[Data items]
────────────────────

/-- A part for a context that is past collecting, or a repeat (R169). -/
def State.smpLate (s : State) (p : SmpPart) : State := (s.finc RF.SMP_LATE_LATE_CNT 1).partReply p stTOOLATE

/-- A part joins its context (R169); MODE 1 ignores KTOP (R172). -/
def State.smpJoin (s : State) (c : SmpCtx) (p : SmpPart) : State :=
  if c.st ≠ 1 ∨ c.parts.any (fun q => q.cidx == p.cidx) then s.smpLate p
  else if p.mode.val ≠ c.mode ∨ p.temp.toNat ≠ c.temp ∨ (c.mode ≠ 1 ∧ p.ktop.toNat ≠ c.ktop) ∨ p.ncont.toNat + 1 ≠ c.ncont then
    (s.refuseItem 0x5507 (s.fnOfJob p.job.toNat)).partReply p stREFUSED
  else
    let c1 := { c with parts := c.parts ++ [p], st := if c.parts.length + 1 = c.ncont then 2 else 1 }
    let s1 := s.setSmp fun x => { x with ctxs := x.ctxs.map fun d => if d.is c.job c.sid then c1 else d }
    let s2 := s1.partReply p stOK
    if c1.st = 2 then s2.smpMerge c1 else s2

/-- A part reaches the merge stage (R169). One that a context ended by TIMEOUT still awaited is late; any other part
without a context is held for an open (DESIGN CHOICE, log entry 57). -/
def State.smpArrive (s : State) (p : SmpPart) : State :=
  match s.smp.ctxs.find? fun c => c.is p.job.toNat p.sid.toNat with
  | some c => s.smpJoin c p
  | none =>
    let k := (p.job.toNat, p.sid.toNat, p.cidx.val)
    if s.smp.closed.contains k then
      ({ s with smp := { s.smp with closed := s.smp.closed.filter fun x => !decide (x = k) } } : State).smpLate p
    else if 64 ≤ s.smp.orphans.length then
      (s.finc RF.SMP_STAT_ORPHAN_DROP 1).partReply p stTIMEOUT
    else { s with smp := { s.smp with orphans := s.smp.orphans ++ [p] } }

/-- The context an open asks for. -/
def smpCtxOf (w : CmdWord) (job : Nat) : SmpCtx :=
  { job := job, sid := smSID w, mode := smMODE w, qm := bit w 10, temp := smTEMP w, ktop := smKTOP w,
    ncont := smNCONT w, topp := soTOPP w, rseed := fld w 128 64, pos := fld w 192 32, rdst := soRDST w,
    tmo := soTO w, cnt := smCNT w }

/-- A context is taken (R168, R169): a second open of its key is refused, orphans join. DESIGN CHOICE: the record of an
open or part refused here names no command word but an item of the hive (R429 leaves open which; log entry 58). -/
def State.smpAdmit (s : State) (c : SmpCtx) : State :=
  if s.smp.ctxs.any fun d => d.is c.job c.sid then
    (s.refuseItem 0x5506 (s.fnOfJob c.job)).smpReturn c stREFUSED 0x5506 (smpRecord c stREFUSED)
      (decide (c.mode ≠ 1))
  else
    let mine := fun (p : SmpPart) => c.is p.job.toNat p.sid.toNat
    let ps := s.smp.orphans.filter mine
    let s1 := s.setSmp fun x =>
      { x with ctxs := x.ctxs ++ [c], orphans := x.orphans.filter fun p => !mine p,
               closed := x.closed.filter fun k => !decide (k.1 = c.job ∧ k.2.1 = c.sid) }
    ps.foldl (fun (s : State) p => s.smpArrive p) s1

/-- An open reaches the merge stage: it waits there while all 512 contexts are in use (R168). -/
def State.smpOpenAt (s : State) (c : SmpCtx) : State :=
  if 512 ≤ s.smp.ctxs.length ∧ !(s.smp.ctxs.any fun d => d.is c.job c.sid) then
    { s with smp := { s.smp with waiting := s.smp.waiting ++ [c] } }
  else s.smpAdmit c

/-- A core's open leaves for the merge stage of another module: the words and the requester's generation. -/
def State.sendOpen (s : State) (core seq : Nat) (w : CmdWord) (x : Ctx) : State :=
  let cell := mkCell (soMMOD w) 8 s.module (dieOf core) 0x0A s.gen x.job false true 41 0 0
    (leBytes 40 (w.toNat % 2 ^ 320) ++ [BitVec.ofNat 8 x.pgen])
  s.xferStart (dieOf core) { owner := .cmd core seq, cells := [cell] }

end Sys2Proof.Machine
end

────────────────────

- [Exercise goal]
From the entries above, extract only the lines running from the one containing "sid := smSID" through the one containing "record of an", inclusive.

- [Answer to this task]
  { job := job, sid := smSID w, mode := smMODE w, qm := bit w 10, temp := smTEMP w, ktop := smKTOP w,
    ncont := smNCONT w, topp := soTOPP w, rseed := fld w 128 64, pos := fld w 192 32, rdst := soRDST w,
    tmo := soTO w, cnt := smCNT w }

/-- A context is taken (R168, R169): a second open of its key is refused, orphans join. DESIGN CHOICE: the record of an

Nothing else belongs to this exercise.